Colgate Geology Connections Down Under
Connections between Colgate's Geology Department and Australia and New Zealand continue to provide great
opportunities for students and faculty. Colgate's Wollongong Study Groups have been led by geology
department faculty Jim McLelland, Charlie McClennen, Bruce Selleck ad Paul Pinet, and William Peck will
lead a group in the spring of 2007. A number of recent geology majors have participated in the study groups.
Students from Colgate have engaged in joint research with faculty at the University of Wollongong's School
of Earth and Environmental Sciences, and students from Wollongong have engaged in research with faculty
here at Colgate. This summer two students from Wollongong, David Wesley and Narelle Simpson, supported
by funding from a Colgate Mellon Foundation Grant, traveled to the western US with the Geology Department's
summer field program. Liz Rampe ('05) and Linda Chernak ('05) recently received Honors in Geology based
on research projects begun while in Australia, and Jason Kaplan ('06) worked on analyses of contact
metamorphic rock collected during his study group visit to Wollongong during the spring of 2005.
Recent faculty research exchanges to University of Wollongong have included Rich April and Bruce Selleck.
Paul Carr and Nicholas Gill of Wollongong's School of Earth and Environmental Sciences have spent research
leaves at Colgate in the last two years.
"The academic exchange between Colgate and Wollongong has been very productive for both students and
faculty. The opportunity to engage our colleagues for extended periods of time has led to a number of
innovative research projects, and new approaches to teaching. For students, going on an international
study group is a wonderful learning opportunity, but when it is coupled with real research that is specific
to that place, the experience is all the more meaningful." (Bruce Selleck)
Colgate geology faculty and student research abroad has also included New Zealand.
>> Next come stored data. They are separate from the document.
theorem test_witness_DrawStringFrame :
    State.reset.txBusy = false ∧
    (((0 : Int) ≤ 9 ∧ (9 : Int) ≤ 9) ∧ legalColor white ∧ legalBackground (some black) ∧ fitsU 2 0 ∧ fitsU 2 65535 ∧
      asciiText [0, 127]) ∧
    ¬(((0 : Int) ≤ 10 ∧ (10 : Int) ≤ 9) ∧ legalColor white ∧ legalBackground none) ∧
    ¬(((0 : Int) ≤ 0 ∧ (0 : Int) ≤ 9) ∧ legalColor white ∧ legalBackground (some ⟨0, 0, 2⟩)) ∧
    (((0 : Int) ≤ 0 ∧ (0 : Int) ≤ 9) ∧ legalColor white ∧ legalBackground none ∧
      ¬(fitsU 2 0 ∧ fitsU 2 0 ∧ asciiText [128])) := by
  have hw : legalColor white := by decide +kernel
  have hb : legalColor black := by decide +kernel
  have hx : ¬legalColor ⟨0, 0, 2⟩ := by decide +kernel
  exact ⟨rfl, ⟨by decide, hw, legalBackground_some _ hb, by decide, by decide, by decide⟩,
    fun h => absurd h.1 (by decide), fun h => not_legalBackground _ hx h.2.2,
    ⟨by decide, hw, legalBackground_none, by decide⟩⟩
theorem test_witness_DrawNumberFrame :
    State.reset.txBusy = false ∧
    (2147483647 : Int) = roundHaz ((21474836474 / 1000 : NUM) * 10 ^ (2 : Int).toNat) ∧
    (7 : Int) = (if true = true ∧ true = false ∧ (0 : Int) ≤ 2147483647
      then 7 + (Config.fonts.width (Fin.ofNat 10 (0 : Int).toNat) : Int) else 7) ∧
    (((0 : Int) ≤ 0 ∧ (0 : Int) ≤ 9) ∧ legalColor white ∧ legalBackground none ∧ fitsU 1 255 ∧ fitsU 1 2 ∧ fitsU 2 7 ∧
      fitsU 2 65535 ∧ ((-2147483648 : Int) ≤ 2147483647 ∧ (2147483647 : Int) ≤ 2147483647)) ∧
    ¬(((0 : Int) ≤ 12 ∧ (12 : Int) ≤ 9) ∧ legalColor white ∧ legalBackground none) ∧
    (2147483648 : Int) = roundHaz ((21474836475 / 1000 : NUM) * 10 ^ (2 : Int).toNat) ∧
    ¬((-2147483648 : Int) ≤ 2147483648 ∧ (2147483648 : Int) ≤ 2147483647) ∧ ¬fitsU 1 256 ∧ ¬fitsU 1 (-1) := by
  have hw : legalColor white := by decide +kernel
  exact ⟨rfl, by decide +kernel, by simp, ⟨by decide, hw, legalBackground_none, by decide, by decide, by decide, by decide,
    by decide⟩, fun h => absurd h.1 (by decide), by decide +kernel, by decide, by decide, by decide⟩
theorem test_witness_DrawQrFrame :
    State.reset.txBusy = false ∧ (fitsU 2 0 ∧ fitsU 2 65535 ∧ fitsU 1 255 ∧ asciiText [127]) ∧
    ¬(fitsU 2 0 ∧ fitsU 2 0 ∧ fitsU 1 256 ∧ asciiText []) := by decide
theorem test_witness_ScalarEncoders :
    (1 ∈ [1, 2, 4, 8] ∧ (0 : Int) ≤ 255 ∧ (255 : Int) < 2 ^ (8 * 1)) ∧ ¬((0 : Int) ≤ 256 ∧ (256 : Int) < 2 ^ (8 * 1)) ∧
    (-2 ^ (8 * 1 - 1) ≤ (-128 : Int) ∧ (-128 : Int) < 2 ^ (8 * 1 - 1)) ∧
    ¬(-2 ^ (8 * 1 - 1) ≤ (128 : Int) ∧ (128 : Int) < 2 ^ (8 * 1 - 1)) := by decide
theorem test_witness_ChannelQuantizer :
    31 ∈ [31, 63] ∧ ((0 : NUM) ≤ 1 / 62 ∧ (1 / 62 : NUM) ≤ 1) ∧ (-1 / 1000 : NUM) < 0 ∧ (1 : NUM) < 1001 / 1000 ∧
    (1 / 63 : NUM) ≤ 1 / 62 ∧ (quant 31 (1 / 63)).toOption = some 0 ∧ (quant 31 (1 / 62)).toOption = some 1 ∧
    ((31 : Nat) : NUM) * (1 / 62) + 1 / 2 = (1 : Nat) := by decide +kernel
theorem test_witness_ColourWordFields : (encColor ⟨1, 0, 0⟩).toOption = some [0xF8, 0x00] := by decide +kernel
theorem test_witness_RoundHalfAwayFromZero :
    |(roundHaz (5 / 2) : NUM) - 5 / 2| = 1 / 2 ∧ |(roundHaz (-5 / 2) : NUM) - (-5 / 2)| = 1 / 2 ∧ (0 : NUM) ≤ 5 / 2 := by
  have h1 : roundHaz (5 / 2) = 3 := by decide +kernel
  have h2 : roundHaz (-5 / 2) = -3 := by decide +kernel
  rw [h1, h2]
  norm_num
theorem test_witness_LuminanceByte :
    ((0 : NUM) ≤ 99 / 100 ∧ (99 / 100 : NUM) ≤ 1) ∧ (-1 / 1000 : NUM) < 0 ∧ (1 : NUM) < 3 / 2 := by decide +kernel
theorem test_witness_TextEncoder : asciiText [0, 127] ∧ ¬asciiText [0x48, 0xE9] := by decide
theorem test_witness_FlagsBits : (9 : Nat) ≤ 9 := by decide
theorem test_witness_EmitStep : busy.txIdx < busy.txBuf.length ∧ State.reset.txBuf.length ≤ State.reset.txIdx := by decide
theorem test_witness_EmitsToQuiescence : busy.sched = [] ∧ busy.txIdx ≤ busy.txBuf.length := by decide
theorem test_witness_FramesContiguousInOrder :
    busy.inv = true ∧ busy.sched.head? ≠ some .reset ∧ step busy = .next busy.emit := by
  exact ⟨by decide, by decide, rfl⟩
theorem test_witness_StepKeepsInvariant :
    (inBody [0x01, 0xCC, 0x33, 0xC3] [0x3C]).inv = true ∧
    step (inBody [0x01, 0xCC, 0x33, 0xC3] [0x3C]) = .next (inBody [0x01, 0xCC, 0x33, 0xC3] [0x3C]).rxByte := by
  exact ⟨by decide, rfl⟩
theorem test_witness_ArmStep : State.reset.rxState = .idle ∧ (hunting []).rxState ≠ .idle := by decide
theorem test_witness_WaitingReadIsServed :
    (State.reset.requestRead.portOwned = false ∧ State.reset.requestRead.rxState = .idle ∧
      0 < State.reset.requestRead.arms) ∧ (hunting []).rxState ≠ .idle ∧ State.reset.arms = 0 ∧
    State.reset.scopeEnter.requestRead.worker.phase = .running := by decide
theorem test_witness_HuntByteStep :
    (hunting [0xAA]).rxState = .hunt ∧ (hunting [0xAA]).rx = [0xAA] ∧ (hunting [0xCC]).rx = [0xCC] ∧
    (0xCC : Byte) ≠ 0xAA := by decide
theorem test_witness_BodyByteStep :
    (inBody [0xCC, 0x33, 0xC3] [0x3C]).rxState = .body ∧ (inBody [0xCC, 0x33, 0xC3] [0x3C]).rx = [0x3C] ∧
    (inBody [0xCC, 0x33, 0xC3] [0x3C]).rxBody ++ [0x3C] = [] ++ [0xCC, 0x33, 0xC3, 0x3C] ∧
    (∀ body : Bytes, [0x33, 0xC3] ++ [(0x3C : Byte)] ≠ body ++ [0xCC, 0x33, 0xC3, 0x3C]) := by
  refine ⟨by decide, by decide, by decide, fun body h => ?_⟩
  have hl := congrArg List.length h
  simp at hl
theorem test_witness_IdleDecoderTakesNothing : State.reset.rxState = .idle ∧ (hunting []).rx = [] := by decide
theorem test_witness_TimeoutStep :
    (hunting []).rxState = .hunt ∧ (inBody [] []).rxState = .body ∧ State.reset.rxState = .idle := by decide
theorem test_witness_DecoderAgreesWithRecognize :
    (hunting ([0x00, 0xAA, 0x01, 0xCC, 0x33, 0xC3, 0x3C, 0xAA] ++ [0x05])).rxState = .hunt ∧
    (hunting [0x05]).rxPre = [] ∧ (hunting [0x05]).rxBody = [] ∧ recognize [0xAA, 0x01] = .incomplete ∧
    recognize [0x00, 0xAA, 0x01, 0xCC, 0x33, 0xC3, 0x3C, 0xAA]
      = .complete [0x00] [0xAA] [0x01] [0xCC, 0x33, 0xC3, 0x3C] [0xAA] := by decide
theorem test_witness_ShortFramesNeverCut :
    encodeCommand (.setRotation 90) = .ok [0xAA, 0x34, 0x5A, 0xA5, 0x01, 0xCC, 0x33, 0xC3, 0x3C] := by rfl
/-- H2 -/
theorem test_witness_SuffixHazardOfDrawQr :
    (fitsU 1 1 ∧ asciiText [0x41]) ∧ encodeCommand (.drawQr 0xCC33 0xC33C [0x41] 1)
      = .ok [0xAA, 0x21, 0xCC, 0x33, 0xC3, 0x3C, 0x01, 0x41, 0xCC, 0x33, 0xC3, 0x3C] := by
  exact ⟨by decide, rfl⟩
theorem test_witness_LargestFont : r118.Admissible ∧ (0 : Int) ≤ 0 ∧ (64 : Int) ≤ 64 := by decide
theorem test_witness_AgentsShareNoState :
    busy.act .emit = .next busy.emit ∧ busy.act .issue = .next busy ∧ State.reset.act .rxArm = .next State.reset ∧
    (hunting [0xAA]).act .rxByte = .next (hunting [0xAA]).rxByte ∧
    (hunting []).act .rxTimeout = .next (hunting []).rxTimeout := by
  refine ⟨rfl, rfl, rfl, rfl, rfl⟩
/-- A handshake in its wire form at the port, an `issue` next. -/
def atPort : State := State.reset.presentFirst [0xAA, 0x00, 0xCC, 0x33, 0xC3, 0x3C]
theorem test_witness_StepRunsDecodedCommand :
    (atPort.cmd = [.wire [0xAA, 0x00, 0xCC, 0x33, 0xC3, 0x3C]] ∧
      decode [0xAA, 0x00, 0xCC, 0x33, 0xC3, 0x3C] = .ok .handshake ∧ atPort.sched = [.issue] ∧
      atPort.portOwned = false ∧ atPort.txBusy = false) ∧
    (busy.presentFirst [0xAA, 0x00, 0xCC, 0x33, 0xC3, 0x3C]).txBusy = true ∧
    (State.reset.scopeEnter.presentFirst [0xAA, 0x00, 0xCC, 0x33, 0xC3, 0x3C]).portOwned = true ∧
    (State.reset.present (.value (.setRotation 45))).cmd = [.value (.setRotation 45)] ∧
    (State.reset.present (.value (.setRotation 45))).sched = [] ∧
    decode [0xAA, 0x5A, 0xCC, 0x33, 0xC3, 0x3C] = .error .unknownCommand ∧
    (State.reset.presentFirst [0xAA, 0x5A, 0xCC, 0x33, 0xC3, 0x3C]).sched = [.issue] := by
  refine ⟨⟨rfl, rfl, rfl, rfl, rfl⟩, rfl, rfl, rfl, rfl, rfl, rfl⟩
theorem test_witness_FetchedWordRuns :
    State.reset.portOwned = false ∧ State.reset.txBusy = false ∧ decodeTableWord 16 0xAA3D = some .updateLcd := by
  exact ⟨rfl, rfl, rfl⟩
theorem test_witness_CommandsNeverStop : atPort.commandsOnly = true ∧ busy.commandsOnly = true := by decide
theorem test_witness_HostAndLineMoves : busy.tx = 0xAA :: [0x3D, 0xCC] ∧ State.reset.tx = [] := by decide
theorem test_witness_StepPerformsNextMove :
    atPort.sched = .issue :: [] ∧ (busy.sched = [] ∧ busy.txBusy = true) ∧
    (let s := State.reset.present (.value .handshake)
     s.sched = [] ∧ s.txBusy = false ∧ s.portOwned = false ∧ s.cmd ≠ []) ∧
    (let s := State.reset.requestRead
     s.sched = [] ∧ s.txBusy = false ∧ s.portOwned = false ∧ s.cmd = [] ∧ s.rxState = .idle ∧ 0 < s.arms) ∧
    (let s := hunting [0xAA]
     s.sched = [] ∧ s.txBusy = false ∧ s.cmd = [] ∧ s.rxState ≠ .idle ∧ s.rx ≠ []) ∧
    (let s := hunting []
     s.sched = [] ∧ s.txBusy = false ∧ s.cmd = [] ∧ s.rxState ≠ .idle ∧ s.rx = []) ∧
    (let s := State.reset.scopeEnter.requestRead
     s.sched = [] ∧ s.txBusy = false ∧ s.portOwned = true ∧ s.rxState = .idle) ∧ State.reset.ended = true := by decide
/-- R194: bytes may still arrive after the end; a frame in the worker's hands or in its queue is not the end. -/
theorem test_ended :
    ({ State.reset with sched := [.lineAppend 0xAA, .lineTake, .readOutputs] }).ended = true ∧
    ({ State.reset with sched := [.present (.value .handshake)] }).ended = false ∧
    (State.reset.scopeEnter.driverOp .handshake).ended = false ∧
    (State.reset.scopeEnter.driverOp .updateLcd).workerStep.ended = false ∧ busy.ended = false := by decide
theorem test_witness_QueueTake :
    ({ tx := [[0xAA]], rd := 1, term := true } : Queue).term = true ∧
    (({ tx := [[0xAA]], rd := 1, term := false } : Queue).term = false ∧
      ({ tx := [[0xAA]], rd := 1, term := false } : Queue).tx = [0xAA] :: []) ∧
    (({ tx := [], rd := 1, term := false } : Queue).tx = [] ∧ 0 < ({ tx := [], rd := 1, term := false } : Queue).rd) ∧
    ({ tx := [], rd := 0, term := false } : Queue).take = none := by decide
/-- S8: T1, T2, R1, and T1, R1, T2, from an empty queue. -/
theorem test_witness_QueueOrder :
    Queue.takes 3 ([some [1], some [2], none].foldl Queue.insert { tx := [], rd := 0, term := false })
      = [.transmit [1], .transmit [2], .readRequest] ∧
    Queue.takes 3 ([some [1], none, some [2]].foldl Queue.insert { tx := [], rd := 0, term := false })
      = [.transmit [1], .transmit [2], .readRequest] := by decide

/-- A worker in the phase `phase` within the scope `scope`, serving `serving`, with the queue `q` and the schedule
`ms`. -/
def inScope (scope : Scope) (phase : WorkerPhase) (serving : Serving) (q : Queue) (ms : List Move) : State :=
  { State.reset with
    worker := { phase := phase, serving := serving }, queue := q, sched := ms
    driver := { State.reset.driver with scope := scope } }
def working (serving : Serving) (q : Queue) (ms : List Move) : State := inScope .inside .running serving q ms
def emptyQueue : Queue := { tx := [], rd := 0, term := false }
/-- The owner's handle after a failure of the transport. -/
def faulted : State := (working .writing emptyQueue []).portError

/-- R148: a host's own command waits while the worker owns the port. -/
theorem test_direct_command_waits :
    nextOf ((working .reading emptyQueue []).presentFirst [0xAA, 0x00, 0xCC, 0x33, 0xC3, 0x3C]).issueNext
      = some ((working .reading emptyQueue []).presentFirst [0xAA, 0x00, 0xCC, 0x33, 0xC3, 0x3C]) := by decide
/-- R155: a read that timed out is reported through the channel. -/
theorem test_reply_sent :
    (({ working .reading emptyQueue [] with rxRes := .noResponse }).workerStep.takeReply).driver.replyTaken
      = some .noResponse := by decide
/-- R154: a holder that makes no further call gets the PortError at scope exit. -/
theorem test_portError_at_exit : faulted.scopeExit.workerStep.scopeJoin.driver.exitResult = some .portError := by decide

theorem test_witness_WorkerNeverSkipsAState :
    (nextOf (step { State.reset with sched := [.scopeEnter] })).map (fun s => s.worker.phase) = some .running ∧
    (nextOf (step (working .free emptyQueue.terminate [.workerStep]))).map (fun s => s.worker.phase) = some .draining ∧
    (nextOf (step (working .writing emptyQueue [.portError]))).map (fun s => s.worker.phase) = some .draining ∧
    (nextOf (step (inScope .leaving .draining .free emptyQueue.terminate [.workerStep]))).map
      (fun s => s.worker.phase) = some .stopped := by decide
theorem test_witness_TerminationIsPermanent :
    (working .free emptyQueue []).driver.scope = .inside ∧ State.reset.driver.scope ≠ .inside ∧
    (working .free emptyQueue.terminate [.driverOp .handshake]).queue.term = true ∧
    (nextOf (step (working .free emptyQueue.terminate [.driverOp .handshake]))).isSome = true := by decide
theorem test_witness_DriverOperation :
    ((working .free emptyQueue []).driver.scope = .inside ∧ (working .free emptyQueue []).driver.portFault = false) ∧
    encodeCommand .handshake = .ok [0xAA, 0x00, 0xCC, 0x33, 0xC3, 0x3C] ∧
    encodeCommand (.setRotation 7) = .error .domain ∧ encodeCommand (.loadJpeg 256) = .error .encoding ∧
    (faulted.driver.scope = .inside ∧ faulted.driver.portFault = true) ∧ State.reset.driver.scope ≠ .inside ∧
    0 < ((working .free emptyQueue []).driverOp .handshake).driver.owedReads ∧
    ({ State.reset with replies := [.noResponse] }).replies = .noResponse :: [] := by
  refine ⟨⟨rfl, rfl⟩, rfl, rfl, rfl, ⟨rfl, rfl⟩, by decide, by decide, rfl⟩
theorem test_witness_WorkerServesItems :
    (working .free (emptyQueue.putTransmit [0xAA]) []).worker.phase = .running ∧
    (working .free (emptyQueue.putTransmit [0xAA]) []).queue.take = some (.transmit [0xAA], emptyQueue) ∧
    (working .free emptyQueue.putReadRequest []).queue.take = some (.readRequest, emptyQueue) ∧
    (working .free emptyQueue.terminate []).queue.term = true ∧
    (working .free emptyQueue []).queue.take = none ∧
    encodeCommand .updateLcd = .ok [0xAA, 0x3D, 0xCC, 0x33, 0xC3, 0x3C] ∧
    (let s := working (.toWrite [0xAA, 0x3D, 0xCC, 0x33, 0xC3, 0x3C]) emptyQueue []
     s.txBusy = false ∧ s.rxState = .idle) ∧
    (let s := working .toRead emptyQueue []
     s.worker.serving = .toRead ∧ s.txBusy = false ∧ s.rxState = .idle) ∧
    (let s := { working (.toWrite [0xAA]) emptyQueue [] with txBuf := [0xAA] }
     s.worker.serving = .toWrite [0xAA] ∧ s.txBusy = true) ∧
    (let s := { working .toRead emptyQueue [] with rxState := .hunt }
     s.worker.serving = .toRead ∧ s.rxState ≠ .idle) ∧
    (let s := { working .writing emptyQueue [] with txBuf := [0xAA] }
     s.worker.serving = .writing ∧ s.txBusy = true) ∧
    (let s := { working .reading emptyQueue [] with rxState := .hunt }
     s.worker.serving = .reading ∧ s.rxState ≠ .idle) ∧
    (working .writing emptyQueue []).txBusy = false ∧ (working .reading emptyQueue []).rxState = .idle := by
  refine ⟨rfl, rfl, rfl, rfl, rfl, rfl, ⟨rfl, rfl⟩, ⟨rfl, rfl, rfl⟩, ⟨rfl, rfl⟩, ⟨rfl, by decide⟩, ⟨rfl, rfl⟩,
    ⟨rfl, by decide⟩, rfl, rfl⟩
theorem test_witness_ScopeLifetime :
    (State.reset.driver.scope = .notEntered ∧ State.reset.worker.phase = .idle) ∧
    State.reset.scopeEnter.driver.scope = .inside ∧
    (let s := inScope .leaving .stopped .free emptyQueue.terminate []
     s.driver.scope = .leaving ∧ s.worker.phase = .stopped) ∧
    (let s := inScope .leaving .running .free emptyQueue.terminate [.workerStep, .workerStep, .scopeJoin]
     s.inv = true ∧ s.driver.scope = .leaving ∧ s.worker.phase = .running ∧ s.worker.serving = .free ∧
       s.worker.phase ≠ .stopped ∧ s.sched = .workerStep :: .workerStep :: .scopeJoin :: []) := by decide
In January 2005,
Art Goldstein of the Geology Department, along with colleague Keith Klepeis (University of Vermont;
CU '82) and Colgate student Darren Karn ('05) visited South Island, NZ to study the evolution of the
Alpine Fault, site of one of the earth's highest rates of tectonic uplift. Shortly thereafter,
Bruce Selleck visited South Island to study sediments accumulating on the south coast near Dunedin.
On arrival Selleck crossed paths, completely by chance, with Karen Harpp in airport customs in
Christchurch, NZ, as Harpp was returning from a research excursion to Antarctica. Christchurch is the
home of the New Zealand Antarctic Center and has also served as a departure point for scientific
expeditions carrying Amy Leventer (Colgate Geology department) and her students studying the sedimentary
record of glacier and ice-shelve melting on the Antarctic coast.